Sentí ternura y miedo al mismo tiempo. ¿Sería capaz de volver a empezar? ¿De compartir mi espacio, mis rutinas, mis manías?
Lo intentamos durante unos meses. Tomás quería formalizar la relación; incluso me propuso matrimonio en una cena sencilla en su casa.
—No sé si puedo —le dije con lágrimas en los ojos—. No quiero perder lo que he conseguido: mi independencia, mi paz.
Él lo entendió, aunque le dolió.
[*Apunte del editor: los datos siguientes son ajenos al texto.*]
/-- COMMIT's four tests in their order; the acceptance of a COMMIT that cannot complete at once: the quote is COMMITTING at
the end of the pending order, and the COMMIT is not answered; and of one that can: it completes within the event, as
COMMIT_COMPLETION does, its LABEL being the first message (R93, R94, R95, R96). In general the acceptance serves the whole
pending order, from the oldest, as the COMMIT_COMPLETIONs of its numbers would, with the messages those make; but that of the
COMMIT's own reply, when it has one, enters before any notice (R95, R96, R179). -/
def Obligations.CommitJoinsThePendingOrder : Prop :=
  (∀ (own : Nat) (before : List OutMsg),
    let mine (m : OutMsg) : Prop := ∃ tag body, m = .reply (some own) tag body
    (∀ m ∈ before, ¬ mine m) →
    ownFirst own before = before
      ∧ ∀ (m : OutMsg) (rest : List OutMsg), mine m →
        ownFirst own (before ++ m :: rest) =
          before.takeWhile OutMsg.isReply ++ m :: (before.dropWhile OutMsg.isReply ++ rest))
  ∧ ∀ (tag n : Nat) (s : State), Accepts 15 s → 1 ≤ n → n ≤ 65535 →
    (s.quote? n = none → exec (.commit tag n) s = .next (s.answered tag 15 (.refused .noQuote none)))
    ∧ (∀ q, s.quote? n = some q →
      let exhausted := ((s.slotOf q.result.letter).bind fun k => (s.alloc.slots[k]?).map (·.supply)) = some .exhausted
      (q.state ≠ .opened → exec (.commit tag n) s = .next (s.answered tag 15 (.refused .already none)))
      ∧ (q.state = .opened → s.hall.state = .muted →
        exec (.commit tag n) s = .next (s.answered tag 15 (.refused .muted none)))
      ∧ (q.state = .opened → s.hall.state ≠ .muted → exhausted →
        exec (.commit tag n) s = .next (s.answered tag 15 (.refused .noNumbers none)))
      ∧ (q.state = .opened → s.hall.state ≠ .muted → ¬ exhausted →
        (s.hall.state ≠ .joined ∨ 12 ≤ s.hall.queue.length
          ∨ (s.quotes.pendingOrder = [] ∧
              ((s.slotOf q.result.letter).bind fun k => (s.alloc.slots[k]?).bind (·.current)) = none)) →
        exec (.commit tag n) s = .next
          { s.taken tag 15 with
            quotes :=
            { s.quotes with
              records := s.quotes.records.map fun x =>
                if x.number = n then { x with state := .committing (s.nextRef tag) } else x
              pendingOrder := s.quotes.pendingOrder ++ [n] } })
      ∧ (q.state = .opened → ¬ exhausted → s.hall.state = .joined → s.hall.queue.length < 12 →
        s.quotes.pendingOrder = [] →
        ∀ c, ((s.slotOf q.result.letter).bind fun k => (s.alloc.slots[k]?).bind (·.current)) = some c →
        c.next < 1000 →
        let waiting : State :=
          { s.taken tag 15 with
            quotes :=
            { s.quotes with
              records := s.quotes.records.map fun x =>
                if x.number = n then { x with state := .committing (s.nextRef tag) } else x
              pendingOrder := [n] } }
        ∃ t u m, exec (.commit tag n) s = .next t ∧ exec (.commitCompletion n) waiting = .next u
          ∧ t = { u with link := t.link } ∧ s.link.output ++ [m] <+: t.link.output
          ∧ (∃ label, m.msg = .reply (some s.link.nextId) tag (.label label)))
      ∧ (q.state = .opened → s.hall.state ≠ .muted → ¬ exhausted → RequestsEarlier s →
        let waiting : State :=
          { s.taken tag 15 with
            quotes :=
            { s.quotes with
              records := s.quotes.records.map fun x =>
                if x.number = n then { x with state := .committing (s.nextRef tag) } else x
              pendingOrder := s.quotes.pendingOrder ++ [n] } }
        let u := waiting.served
        ∃ msgs : List OutMsg,
          u.link = { msgs.foldl Link.accept waiting.link with noticeSeq := u.link.noticeSeq }
          ∧ exec (.commit tag n) s = .next
            { u with
              link :=
              { (ownFirst s.link.nextId msgs).foldl Link.accept waiting.link with noticeSeq := u.link.noticeSeq } }))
Seguimos siendo amigos, pero ya no somos pareja.
Ahora veo a mis amigas de toda la vida: Pilar sigue casada con un hombre al que apenas soporta; Teresa enviudó hace poco y siente el peso del vacío; Marisa se ha vuelto a casar y parece feliz… pero siempre me pregunta si no echo de menos tener a alguien al lado.
La verdad es que sí echo de menos ciertas cosas: las risas compartidas al final del día, el calor de una mano en invierno, los planes improvisados para un domingo lluvioso. Pero también valoro mi libertad: poder leer hasta tarde sin molestar a nadie, viajar cuando quiero, decidir qué comer sin negociar menús.
En España aún pesa mucho la idea de que una mujer sola está incompleta. Pero yo he aprendido que la soledad puede ser elegida y digna. No es resignación; es una forma de amor propio.
Lucía me mira desde el otro lado de la mesa, esperando una respuesta.
—No lo sé, hija —le digo al fin—. Quizá ya no necesito casarme para sentirme querida o realizada.
Ella sonríe y me abraza fuerte.
A veces me pregunto: ¿Por qué nos cuesta tanto aceptar que hay etapas en las que el matrimonio deja de ser un sueño? ¿Es egoísmo o simplemente otra forma de madurez? ¿Cuántas mujeres como yo callan sus verdaderos deseos por miedo al qué dirán?
¿Y tú? ¿Crees que es posible ser feliz sin volver a casarse después de los sesenta?